* TASK DETAILS *
Set down, exactly as written, every line from the top of the records below to the line containing "def identRecord (s", both ends included, and no others.

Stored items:
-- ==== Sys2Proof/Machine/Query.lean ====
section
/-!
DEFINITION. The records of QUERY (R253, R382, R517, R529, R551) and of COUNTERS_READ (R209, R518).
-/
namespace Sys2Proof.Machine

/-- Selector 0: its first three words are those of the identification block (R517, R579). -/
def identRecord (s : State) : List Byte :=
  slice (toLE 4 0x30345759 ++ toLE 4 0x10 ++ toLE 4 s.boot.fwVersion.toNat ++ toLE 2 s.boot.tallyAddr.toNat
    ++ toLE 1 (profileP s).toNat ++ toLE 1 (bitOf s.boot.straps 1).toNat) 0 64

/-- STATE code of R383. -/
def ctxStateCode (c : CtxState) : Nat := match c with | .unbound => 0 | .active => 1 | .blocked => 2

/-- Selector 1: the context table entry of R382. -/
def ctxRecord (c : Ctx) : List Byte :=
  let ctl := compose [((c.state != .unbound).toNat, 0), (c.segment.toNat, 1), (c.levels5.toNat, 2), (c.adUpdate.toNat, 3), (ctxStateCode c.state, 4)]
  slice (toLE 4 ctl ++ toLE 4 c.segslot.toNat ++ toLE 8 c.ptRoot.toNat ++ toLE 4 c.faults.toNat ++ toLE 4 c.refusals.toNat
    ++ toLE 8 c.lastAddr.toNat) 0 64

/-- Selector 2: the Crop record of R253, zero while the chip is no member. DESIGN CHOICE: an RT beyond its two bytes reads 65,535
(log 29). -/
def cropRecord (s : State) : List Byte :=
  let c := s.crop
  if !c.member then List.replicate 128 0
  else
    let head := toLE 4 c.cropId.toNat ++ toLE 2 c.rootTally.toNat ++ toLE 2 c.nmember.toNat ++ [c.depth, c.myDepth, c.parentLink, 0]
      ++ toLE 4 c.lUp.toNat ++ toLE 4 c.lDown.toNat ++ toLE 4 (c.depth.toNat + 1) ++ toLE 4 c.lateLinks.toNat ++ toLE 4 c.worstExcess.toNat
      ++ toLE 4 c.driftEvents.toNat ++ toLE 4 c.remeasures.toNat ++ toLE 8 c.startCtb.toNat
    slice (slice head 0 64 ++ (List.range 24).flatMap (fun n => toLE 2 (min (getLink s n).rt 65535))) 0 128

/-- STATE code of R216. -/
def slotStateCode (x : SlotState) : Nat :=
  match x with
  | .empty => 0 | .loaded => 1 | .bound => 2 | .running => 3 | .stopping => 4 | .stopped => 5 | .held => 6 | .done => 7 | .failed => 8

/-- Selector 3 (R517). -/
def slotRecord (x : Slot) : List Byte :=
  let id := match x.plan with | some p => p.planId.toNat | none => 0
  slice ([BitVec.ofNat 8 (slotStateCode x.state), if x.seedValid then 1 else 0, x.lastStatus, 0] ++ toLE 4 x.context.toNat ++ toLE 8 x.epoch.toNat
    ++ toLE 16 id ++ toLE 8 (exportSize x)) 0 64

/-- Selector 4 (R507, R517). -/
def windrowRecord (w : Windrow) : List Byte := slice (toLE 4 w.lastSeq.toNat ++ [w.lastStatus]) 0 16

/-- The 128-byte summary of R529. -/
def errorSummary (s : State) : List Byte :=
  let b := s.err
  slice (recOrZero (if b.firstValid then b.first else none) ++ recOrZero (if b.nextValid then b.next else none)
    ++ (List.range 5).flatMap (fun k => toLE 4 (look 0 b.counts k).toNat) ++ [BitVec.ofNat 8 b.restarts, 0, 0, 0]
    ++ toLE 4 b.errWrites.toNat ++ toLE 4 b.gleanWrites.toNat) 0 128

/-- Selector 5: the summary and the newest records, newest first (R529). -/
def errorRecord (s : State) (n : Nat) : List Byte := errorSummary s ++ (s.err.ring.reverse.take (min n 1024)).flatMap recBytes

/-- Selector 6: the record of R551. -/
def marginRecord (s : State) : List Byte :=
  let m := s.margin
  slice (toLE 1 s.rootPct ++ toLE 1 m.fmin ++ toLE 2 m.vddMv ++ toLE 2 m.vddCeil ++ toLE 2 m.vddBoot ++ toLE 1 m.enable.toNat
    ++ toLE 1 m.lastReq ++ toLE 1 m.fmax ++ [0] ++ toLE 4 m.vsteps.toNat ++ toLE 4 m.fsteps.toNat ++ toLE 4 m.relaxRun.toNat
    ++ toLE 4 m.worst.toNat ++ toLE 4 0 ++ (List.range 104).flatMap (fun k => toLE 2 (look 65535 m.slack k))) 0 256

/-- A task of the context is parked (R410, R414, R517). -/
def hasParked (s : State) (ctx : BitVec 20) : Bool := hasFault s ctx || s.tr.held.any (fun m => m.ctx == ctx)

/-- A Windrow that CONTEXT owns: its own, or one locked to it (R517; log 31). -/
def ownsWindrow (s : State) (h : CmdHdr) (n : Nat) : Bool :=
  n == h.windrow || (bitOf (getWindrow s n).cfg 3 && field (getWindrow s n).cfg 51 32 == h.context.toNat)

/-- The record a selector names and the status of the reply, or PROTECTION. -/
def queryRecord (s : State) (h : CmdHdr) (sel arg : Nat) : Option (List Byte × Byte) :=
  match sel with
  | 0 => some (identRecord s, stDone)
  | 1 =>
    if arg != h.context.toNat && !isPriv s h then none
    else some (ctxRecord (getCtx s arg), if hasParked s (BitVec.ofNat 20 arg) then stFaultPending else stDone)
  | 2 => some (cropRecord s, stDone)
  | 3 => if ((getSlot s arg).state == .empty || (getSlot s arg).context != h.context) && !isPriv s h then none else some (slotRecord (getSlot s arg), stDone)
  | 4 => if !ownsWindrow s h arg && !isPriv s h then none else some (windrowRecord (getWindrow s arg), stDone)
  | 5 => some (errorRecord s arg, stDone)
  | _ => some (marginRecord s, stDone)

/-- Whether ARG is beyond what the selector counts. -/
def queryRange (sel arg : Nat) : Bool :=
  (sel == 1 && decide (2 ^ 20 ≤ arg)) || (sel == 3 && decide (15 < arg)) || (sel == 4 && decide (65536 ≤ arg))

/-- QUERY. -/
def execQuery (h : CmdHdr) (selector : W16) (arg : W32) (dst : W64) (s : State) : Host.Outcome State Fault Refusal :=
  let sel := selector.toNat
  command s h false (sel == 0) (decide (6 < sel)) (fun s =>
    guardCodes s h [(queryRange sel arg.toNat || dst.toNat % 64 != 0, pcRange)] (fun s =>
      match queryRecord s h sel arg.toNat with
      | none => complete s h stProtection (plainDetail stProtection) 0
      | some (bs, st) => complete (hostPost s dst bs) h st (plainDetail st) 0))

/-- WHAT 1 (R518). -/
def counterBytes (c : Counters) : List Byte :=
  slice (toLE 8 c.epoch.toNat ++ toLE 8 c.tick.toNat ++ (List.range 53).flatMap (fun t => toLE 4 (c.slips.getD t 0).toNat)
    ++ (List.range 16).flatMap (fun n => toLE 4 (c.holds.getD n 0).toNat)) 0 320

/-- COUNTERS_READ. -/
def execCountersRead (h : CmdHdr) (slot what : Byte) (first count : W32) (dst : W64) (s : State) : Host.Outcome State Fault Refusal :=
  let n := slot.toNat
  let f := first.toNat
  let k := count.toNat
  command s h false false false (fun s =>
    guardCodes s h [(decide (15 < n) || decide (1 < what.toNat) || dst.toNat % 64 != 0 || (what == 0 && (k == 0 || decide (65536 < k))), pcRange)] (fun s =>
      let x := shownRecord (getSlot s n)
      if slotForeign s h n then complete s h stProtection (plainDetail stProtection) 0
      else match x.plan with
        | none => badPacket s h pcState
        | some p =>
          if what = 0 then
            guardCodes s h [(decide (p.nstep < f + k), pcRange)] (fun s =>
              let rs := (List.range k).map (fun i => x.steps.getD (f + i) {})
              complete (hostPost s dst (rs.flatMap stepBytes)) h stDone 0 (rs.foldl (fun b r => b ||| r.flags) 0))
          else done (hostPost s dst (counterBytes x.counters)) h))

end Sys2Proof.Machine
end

* TASK RESPONSE *
-- ==== Sys2Proof/Machine/Query.lean ====
section
/-!
DEFINITION. The records of QUERY (R253, R382, R517, R529, R551) and of COUNTERS_READ (R209, R518).
-/
namespace Sys2Proof.Machine

/-- Selector 0: its first three words are those of the identification block (R517, R579). -/
def identRecord (s : State) : List Byte :=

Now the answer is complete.